- **PROBLEM**
From the entries below, please output exactly the lines starting at the one containing "R225 on every" and ending at the one containing "let dr := strided d (dDstr d) (dDlstr d) i", both included.

- **INPUT FOR THIS TASK**

-- ==== Sys2Proof/Machine/Ste.lean ====
section
/-! DEFINITION. The stream engine: descriptors and their checks (R218 to R226), the next request of a stream, the
earliest-dry arbiter (R228 to R230), responses and write order (R215, R233), retirement, signals and the other ends
(R232 to R236), and the Reel's landings (R223, R256). -/

namespace Sys2Proof.Machine

/-! Descriptors. -/

/-- Word `i` of a descriptor. -/
def dW (d : List Word) (i : Nat) : Word := d.getD i 0
def dVer (d : List Word) : Nat := fld (dW d 0) 31 24
def dType (d : List Word) : Nat := fld (dW d 0) 23 20
def dShint (d : List Word) : Nat := fld (dW d 0) 19 18
def dDhint (d : List Word) : Nat := fld (dW d 0) 17 16
def dRes (d : List Word) : Bool := bit (dW d 0) 15
def dLoop (d : List Word) : Nat := fld (dW d 0) 14 12
def dIdxw (d : List Word) : Nat := fld (dW d 0) 11 10
def dRun (d : List Word) : Nat := fld (dW d 1) 23 0
def dCnt (d : List Word) : Nat := fld (dW d 2) 31 16
def dSstr (d : List Word) : Int := (dW d 3).toInt
def dDstr (d : List Word) : Int := (dW d 4).toInt
def dSlstr (d : List Word) : Int := (dW d 5).toInt
def dDlstr (d : List Word) : Int := (dW d 6).toInt
def dSrc (d : List Word) : Nat := (dW d 7).toNat + (dW d 8).toNat * 2 ^ 32
def dDst (d : List Word) : Nat := (dW d 9).toNat + (dW d 10).toNat * 2 ^ 32
def dAux (d : List Word) : Nat := (dW d 11).toNat + (dW d 12).toNat * 2 ^ 32
def dRate (d : List Word) : Nat := (dW d 13).toNat
def dDepth (d : List Word) : Nat := fld (dW d 14) 31 16
def dImax (d : List Word) : Nat := (dW d 15).toNat
/-- SCALEPANEL: entry number, first vector, first group (R222). -/
def dSidx (d : List Word) : Nat := fld (dW d 11) 11 0
def dV0 (d : List Word) : Nat := fld (dW d 12) 31 16
def dT0 (d : List Word) : Nat := fld (dW d 12) 15 0
/-- FWDLAND: tag, forwarding, directions (R223). -/
def dTag (d : List Word) : Nat := fld (dW d 11) 31 16
def dFwd (d : List Word) : Bool := bit (dW d 11) 7
def dOutdir (d : List Word) : Nat := fld (dW d 11) 6 4
def dIndir (d : List Word) : Nat := fld (dW d 11) 2 0
/-- Width of an index entry. -/
def dIw (d : List Word) : Nat := if dIdxw d = 1 then 2 else 4

/-- `n` words of a byte string. -/
def wordsLe (n : Nat) (bs : List Byte) : List Word := (List.range n).map (fun i => BitVec.ofNat 32 (leAt bs (4 * i) 4))

/-- A global address moved by a byte distance within its 40-bit offset. -/
def gaAdd (g : Nat) (d : Int) : Nat := (g - gaOff g) + ((gaOff g + d) % 2 ^ 40).toNat

/-- A SCALES entry: BASE, NV, NG (R222). -/
structure ScaleEnt where
  base : Nat
  nv : Nat
  ng : Nat
deriving DecidableEq, Repr

/-! Sections of the held image. -/

/-- The bytes of a core's descriptor, when its DESCRIPTORS section reaches that far. -/
def descOff (secs : List Section) (img c n : Nat) : Option Nat :=
  match secs.find? (fun x => decide (x.typ = 6 ∧ x.core = c)) with
  | some x => if 64 * (n + 1) ≤ x.len then some (img + x.off + 64 * n) else none
  | none => none

/-- A descriptor as the image holds it. -/
def State.descAt (s : State) (secs : List Section) (img c n : Nat) : Option (List Word) :=
  (descOff secs img c n).map (fun o => wordsLe 16 (s.peek o 64))

/-- An entry of the image's SCALES section. -/
def State.scaleAt (s : State) (secs : List Section) (img n : Nat) : Option ScaleEnt :=
  match secs.find? (fun x => decide (x.typ = 7)) with
  | some x =>
    if 16 * (n + 1) ≤ x.len then
      let w := wordsLe 4 (s.peek (img + x.off + 16 * n) 16)
      some { base := (w.getD 0 0).toNat + fld (w.getD 1 0) 7 0 * 2 ^ 32, nv := fld (w.getD 2 0) 31 16, ng := fld (w.getD 2 0) 15 0 }
    else none
  | none => none

/-! Checks. -/

/-- Does an address name a scratchpad, its own module's or another's? -/
def gaSpad (g : Nat) : Bool :=
  match placeOf (gaOff g) with
  | .spad _ _ => true
  | _ => false

/-- Is an address local and in HBM or in the own scratchpad of a core? -/
def State.ownOrHbm (s : State) (c g : Nat) : Bool :=
  s.gaLocal g &&
    (match placeOf (gaOff g) with
      | .hbm _ => true
      | .spad k _ => decide (k = c)
      | _ => false)

/-- Is an address in the own scratchpad of a core? -/
def State.ownSpad (s : State) (c g : Nat) : Bool := s.ownOrHbm c g && gaSpad g

/-- R216, R218 to R224 on a descriptor of core `c`, without the ranges. -/
def State.descMal (s : State) (secs : List Section) (img c : Nat) (d : List Word) : Bool :=
  let t := dType d
  let ix := t = 2 ∨ t = 3
  let old := dVer d < 3
  decide (dVer d = 0 ∨ 3 < dVer d) || decide (t = 0 ∨ 5 < t) || decide (4 < dLoop d) || decide (dIdxw d = 3) ||
  decide (fld (dW d 0) 9 0 ≠ 0) || decide (fld (dW d 1) 31 24 ≠ 0) || decide (fld (dW d 2) 15 0 ≠ 0) ||
  decide (fld (dW d 14) 15 0 ≠ 0) || decide (dRun d = 0) || decide (dCnt d = 0) ||
  decide (dSrc d % 64 ≠ 0) || decide (dDst d % 64 ≠ 0) ||
  decide (old ∧ (dLoop d ≠ 0 ∨ dW d 5 ≠ 0 ∨ dW d 6 ≠ 0 ∨ dImax d ≠ 0 ∨ 4 ≤ t)) ||
  decide (dDhint d = 3) || decide ((dRate d = 0) ≠ (dDepth d = 0)) || decide (dDepth d * 409600 < dRate d) ||
  decide (ix ∧ (dIdxw d = 0 ∨ dImax d = 0)) || decide (¬ ix ∧ (dIdxw d ≠ 0 ∨ dImax d ≠ 0)) ||
  (decide (dShint d ≠ 0) && gaSpad (dSrc d)) || (decide (dDhint d ≠ 0) && gaSpad (dDst d)) ||
  (dRes d && decide (gaSpace (dDst d) ≠ 1)) ||
  (decide (t ≤ 3) && s.gaRemote (dSrc d) && s.gaRemote (dDst d)) ||
  (match t with
    | 1 => decide (dAux d ≠ 0)
    | 2 => decide (dSstr d < 1) || !s.ownOrHbm c (dAux d)
    | 3 => decide (dDstr d < 1) || !s.ownOrHbm c (dAux d)
    | 4 => decide (fld (dW d 11) 31 12 ≠ 0) || decide (dRun d < 2 ∨ 4 < dRun d) || decide (dDstr d ≠ dRun d) ||
        decide (dSrc d ≠ 0) || decide (dW d 3 ≠ 0) || !s.ownSpad c (dDst d) || (s.scaleAt secs img (dSidx d)).isNone
    | _ => decide (fld (dW d 11) 15 8 ≠ 0) || bit (dW d 11) 3 || decide (dW d 12 ≠ 0) || decide (5 < dIndir d) ||
        decide (dSrc d ≠ 0) || decide (dW d 3 ≠ 0) || decide (dW d 4 ≠ 0) || decide (dW d 5 ≠ 0) || decide (dRate d ≠ 0) ||
        dRes d || decide (dCnt d ≠ 1) || decide (3 ≤ dTag d / 2 ^ 14) || !s.ownOrHbm c (dDst d) ||
        (if dFwd d then decide (5 < dOutdir d) || decide (dOutdir d = dIndir d) else decide (dOutdir d ≠ 0)))

/-- Does the byte range from `lo` up to `hi`, counted from an address, lie wholly in one memory that R225 allows? -/
def State.extentOk (s : State) (g : Nat) (lo hi : Int) : Bool :=
  let a := gaOff g + lo
  let loc := s.gaLocal g
  (loc || s.gaRemote g) && decide (0 ≤ a) && decide (lo < hi) &&
    (match placeOf a.toNat with
      | .hbm x => decide ((x : Int) + (hi - lo) ≤ (if loc then hbmTop else s.mem.remoteLimit))
      | .spad _ x => decide ((x : Int) + (hi - lo) ≤ spadBytes)
      | _ => false)

/-- The bounding range of a strided end in pass `i` (R225). -/
def strided (d : List Word) (str lstr : Int) (i : Nat) : Int × Int :=
  let b : Int := 64 * i * lstr
  let e : Int := 64 * ((dCnt d : Int) - 1) * str
  (b + min 0 e, b + max 0 e + 64 * dRun d)

/-- The bounding range of an index-addressed end (R225). -/
def indexed (d : List Word) (str : Int) : Int × Int := (0, 64 * (((dImax d : Int) - 1) * str + dRun d))

/-- R225 on every end of a descriptor in pass `i`. -/
def State.rangesOk (s : State) (secs : List Section) (img : Nat) (d : List Word) (i : Nat) : Bool :=
  let sr := strided d (dSstr d) (dSlstr d) i
  let dr := strided d (dDstr d) (dDlstr d) i
  let ia : Int := 64 * i * (if dType d = 2 then dSlstr d else dDlstr d)
  let ix := fun (_ : Unit) => s.extentOk (dAux d) ia (ia + dCnt d * dIw d)
  match dType d with
  | 1 => s.extentOk (dSrc d) sr.1 sr.2 && s.extentOk (dDst d) dr.1 dr.2
  | 2 =>
    let q := indexed d (dSstr d)
    s.extentOk (dSrc d) q.1 q.2 && s.extentOk (dDst d) dr.1 dr.2 && ix ()
  | 3 =>
    let q := indexed d (dDstr d)
    s.extentOk (dSrc d) sr.1 sr.2 && s.extentOk (dDst d) q.1 q.2 && ix ()
  | 4 =>
    s.extentOk (dDst d) dr.1 dr.2 &&
      (match s.scaleAt secs img (dSidx d) with
        | none => false
        | some e =>
          let nv := min (32 * dRun d) (e.nv - dV0 d)
          let c0 : Int := dT0 d + i * dSlstr d
          decide (nv = 0) || s.extentOk e.base (2 * (dV0 d * e.ng + c0)) (2 * (((dV0 d + nv - 1) * e.ng : Nat) + c0 + dCnt d)))
  | _ => s.extentOk (dDst d) (64 * i * dDlstr d) (64 * i * dDlstr d + 64 * dRun d)

/-- The pass of the loop at a descriptor's LOOPLVL; `passes` outermost first (R220). -/
def passOf (d : List Word) (passes : List Nat) : Nat := if dLoop d = 0 then 0 else passes.getD (dLoop d - 1) 0

/-- The state faults of R225 and R226. -/
def State.descBad (s : State) (secs : List Section) (img : Nat) (d : List Word) (passes : List Nat) : Bool :=
  let i := passOf d passes
  decide (passes.length < dLoop d) ||
  (decide (dType d = 4) &&
    (match s.scaleAt secs img (dSidx d) with
      | none => false
      | some e => decide ((e.ng : Int) < dT0 d + i * dSlstr d + dCnt d) || decide (e.nv ≤ dV0 d))) ||
  (decide (dLoop d ≠ 0) && !s.rangesOk secs img d i)

/-- The malformed checks of an ST.ISSUE of core `c` with the descriptor it names (R216, R224, R225). -/
def State.stIssueMal (s : State) (secs : List Section) (img c : Nat) (w : Cmd) : Bool :=
  stMal w ||
    (match s.descAt secs img c (stDesc w) with
      | none => true
      | some d => s.descMal secs img c d || (decide (dLoop d = 0) && !s.rangesOk secs img d 0))

/-- ST.ISSUE (R216): joins the issue queue with the passes of the open loops. -/
def execStIssue (c : Fin 136) (w : Cmd) (s : State) : Host.Outcome State Fault Refusal :=
  let passes := ((s.core c).seq.loops.map (fun l => l.done)).reverse
  let sc := s.sched
  .next (s.issue c w 3 1 (s.stIssueMal sc.secs sc.imgOff c w) (!s.clkOn c 3)
    (match s.descAt sc.secs sc.imgOff c (stDesc w) with
      | none => false
      | some d => s.descBad sc.secs sc.imgOff d passes)
    (decide (64 ≤ (s.core c).ste.q.length))
    (fun s => s.updCore c (fun k => { k with ste := { k.ste with q := k.ste.q ++ [{ w := w, passes := passes }] } })))

/-! Slots. -/

/-- Put a number in a rising list, once. -/
def insNat (x : Nat) : List Nat → List Nat
  | [] => [x]
  | y :: ys => if x < y then x :: y :: ys else if x = y then y :: ys else y :: insNat x ys

/-- The address of the scale of vector `v` at group `g` of the scale array at `base` (R222). -/
def scaleAddr (base ng v : Nat) (g : Int) : Nat := ((base : Int) + 2 * (((v * ng : Nat) : Int) + g)).toNat

/-- The source sectors of a SCALEPANEL, in rising order, each once (R222). -/
def panelSecs (d : List Word) (e : ScaleEnt) (i : Nat) : List Nat :=
  let sectors := (List.range (min (32 * dRun d) (e.nv - dV0 d))).flatMap (fun v =>
    let lo := scaleAddr e.base e.ng (dV0 d + v) (dT0 d + i * dSlstr d)
    (List.range ((lo + 2 * dCnt d - 1) / 64 + 1 - lo / 64)).map (fun k => lo / 64 + k))
  sectors.foldl (fun acc x => insNat x acc) []

/-- The fault that the checks find in the descriptor that the STE has read: 1 malformed, 2 state (R217, R224 to R226). -/
def State.descFault (s : State) (c : Nat) (d : List Word) (passes : List Nat) : Option Nat :=
  let sc := s.sched
  if s.descMal sc.secs sc.imgOff c d || (decide (dLoop d = 0) && !s.rangesOk sc.secs sc.imgOff d 0) then some 1
  else if s.descBad sc.secs sc.imgOff d passes then some 2
  else none
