/-- VX.DQNT (R42, R104). -/
def vxRunDqnt (s : State) (c : Nat) (i : VxItem) : State :=
  let v := (s.core c).vxe
  let g := rqLen (vxGrp i.w)
  let sc := v.elems (vxVB i.w) cBF16 (cdiv i.vl g)
  s.vxDone c (vxVD i.w) cFP32 (((List.range i.vl).zip (v.elems (vxVA i.w) (vxFmt i.w) i.vl)).map (fun p =>
    dequant i.strict (vxFmt i.w) p.2 (sc.getD (p.1 / g) 0)))

/-- RSUM and RMAX: each row by a balanced tree into its row word (R102). -/
def vxRunRow (s : State) (c : Nat) (i : VxItem) : State :=
  let v := (s.core c).vxe
  let f := vxFmt i.w
  let int := decide (f = cINT32)
  let op := fun a b =>
    if cmdOp i.w = 0x14 then addF i.strict cFP32 a b
    else if int then vxBin 0x0B i.strict cINT32 a b else maxMinF i.strict true cFP32 a b
  let rs := (chunks i.rlen i.vl (v.elems (vxVA i.w) f i.vl)).map (fun row =>
    let ws := row.map (fun x => if int then (x, 0) else widen i.strict f x)
    let t := pairTree op 12 (ws.map Prod.fst)
    (t.1.headD 0, orFlags (ws.map Prod.snd) ||| t.2))
  let s' := s.updVxe c (fun v => ((List.range rs.length).zip rs).foldl
    (fun v p => v.setWord (vxVD i.w) (4 * p.1 + vxCpos i.w) p.2.1) v)
  s'.vxFlags c (orFlags (rs.map Prod.snd))

/-- VX.FN: the SFU's table on each element; flags to the SFU (R116, R117). -/
def vxRunFn (s : State) (c : Nat) (i : VxItem) : State :=
  let k := s.core c
  let xs := (k.vxe.elems (vxVA i.w) (vxFmt i.w) i.vl).map
    (evalFn (k.sfu.word (vxFn i.w)) (k.sfu.word 0) i.strict (vxFmt i.w) (vxOfmt i.w))
  let s' := s.updVxe c (fun v => v.setElems (vxVD i.w) (vxOfmt i.w) (xs.map Prod.fst))
  if h : c < 136 then s'.raiseFlags (.sfu ⟨c, h⟩) (orFlags (xs.map Prod.snd)) else s'

/-- VX.WELF (R109). -/
def vxRunWelf (s : State) (c : Nat) (i : VxItem) : State :=
  let v := (s.core c).vxe
  let rs := ((v.triple (vxVD i.w) i.vl).zip (v.elems (vxVA i.w) (vxFmt i.w) i.vl)).map (fun p =>
    let x := widen i.strict (vxFmt i.w) p.2
    let t := welf i.strict p.1 x.1
    if 2 ^ 31 - 1 ≤ p.1.1 then t else (t.1, x.2 ||| t.2))
  (s.updVxe c (fun v => v.setTriple (vxVD i.w) (rs.map Prod.fst))).vxFlags c (orFlags (rs.map Prod.snd))

/-- VX.WMRG (R110). -/
def vxRunWmrg (s : State) (c : Nat) (i : VxItem) : State :=
  let v := (s.core c).vxe
  let rs := ((v.triple (vxVD i.w) i.vl).zip (v.triple (vxVA i.w) i.vl)).map (fun p => wmrg i.strict p.1 p.2)
  (s.updVxe c (fun v => v.setTriple (vxVD i.w) (rs.map Prod.fst))).vxFlags c (orFlags (rs.map Prod.snd))

/-- VX.WRED: each row's triples merged into its first position (R111). -/
def vxRunWred (s : State) (c : Nat) (i : VxItem) : State :=
  let v := (s.core c).vxe
  let rs := (chunks i.rlen i.vl (v.triple (vxVD i.w) i.vl)).map (fun row => pairTree (wmrg i.strict) 12 row)
  let s' := s.updVxe c (fun v => ((List.range rs.length).zip rs).foldl (fun v p =>
    match p.2.1 with
    | t :: _ => ((v.setWord (vxVD i.w) (p.1 * i.rlen) t.1).setWord (vxVD i.w + 1) (p.1 * i.rlen) t.2.1).setWord
        (vxVD i.w + 2) (p.1 * i.rlen) t.2.2
    | [] => v) v)
  s'.vxFlags c (orFlags (rs.map Prod.snd))

/-- VX.WFIN (R112). -/
def vxRunWfin (s : State) (c : Nat) (i : VxItem) : State :=
  let v := (s.core c).vxe
  s.vxDone c (vxVD i.w) cFP32 ((v.triple (vxVA i.w) i.vl).map (wfin i.strict (if vxDivsel i.w then 1 else 0)))

/-- One instruction other than VX.HQPOP and VX.SETVL; with VL = 0 nothing changes (R92). -/
def vxRunOne (s : State) (c : Nat) (i : VxItem) : State :=
  if i.vl = 0 then s
  else
    match cmdOp i.w with
    | 0x02 => vxRunLd s c i
    | 0x03 => vxRunSt s c i
    | 0x04 => vxRunStt s c i
    | 0x08 => vxRunBin s c i
    | 0x09 => vxRunBin s c i
    | 0x0A => vxRunBin s c i
    | 0x0B => vxRunBin s c i
    | 0x0C => vxRunBin s c i
    | 0x0D => vxRunFma s c i
    | 0x10 => vxRunCvt s c i
    | 0x11 => vxRunQnt s c i
    | 0x12 => vxRunDqnt s c i
    | 0x14 => vxRunRow s c i
    | 0x15 => vxRunRow s c i
    | 0x18 => vxRunFn s c i
    | 0x20 => vxRunWelf s c i
    | 0x21 => vxRunWmrg s c i
    | 0x22 => vxRunWred s c i
    | 0x23 => vxRunWfin s c i
    | _ => s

- **TASK SOLUTION**
/-- R225 on every end of a descriptor in pass `i`. -/
def State.rangesOk (s : State) (secs : List Section) (img : Nat) (d : List Word) (i : Nat) : Bool :=
  let sr := strided d (dSstr d) (dSlstr d) i
  let dr := strided d (dDstr d) (dDlstr d) i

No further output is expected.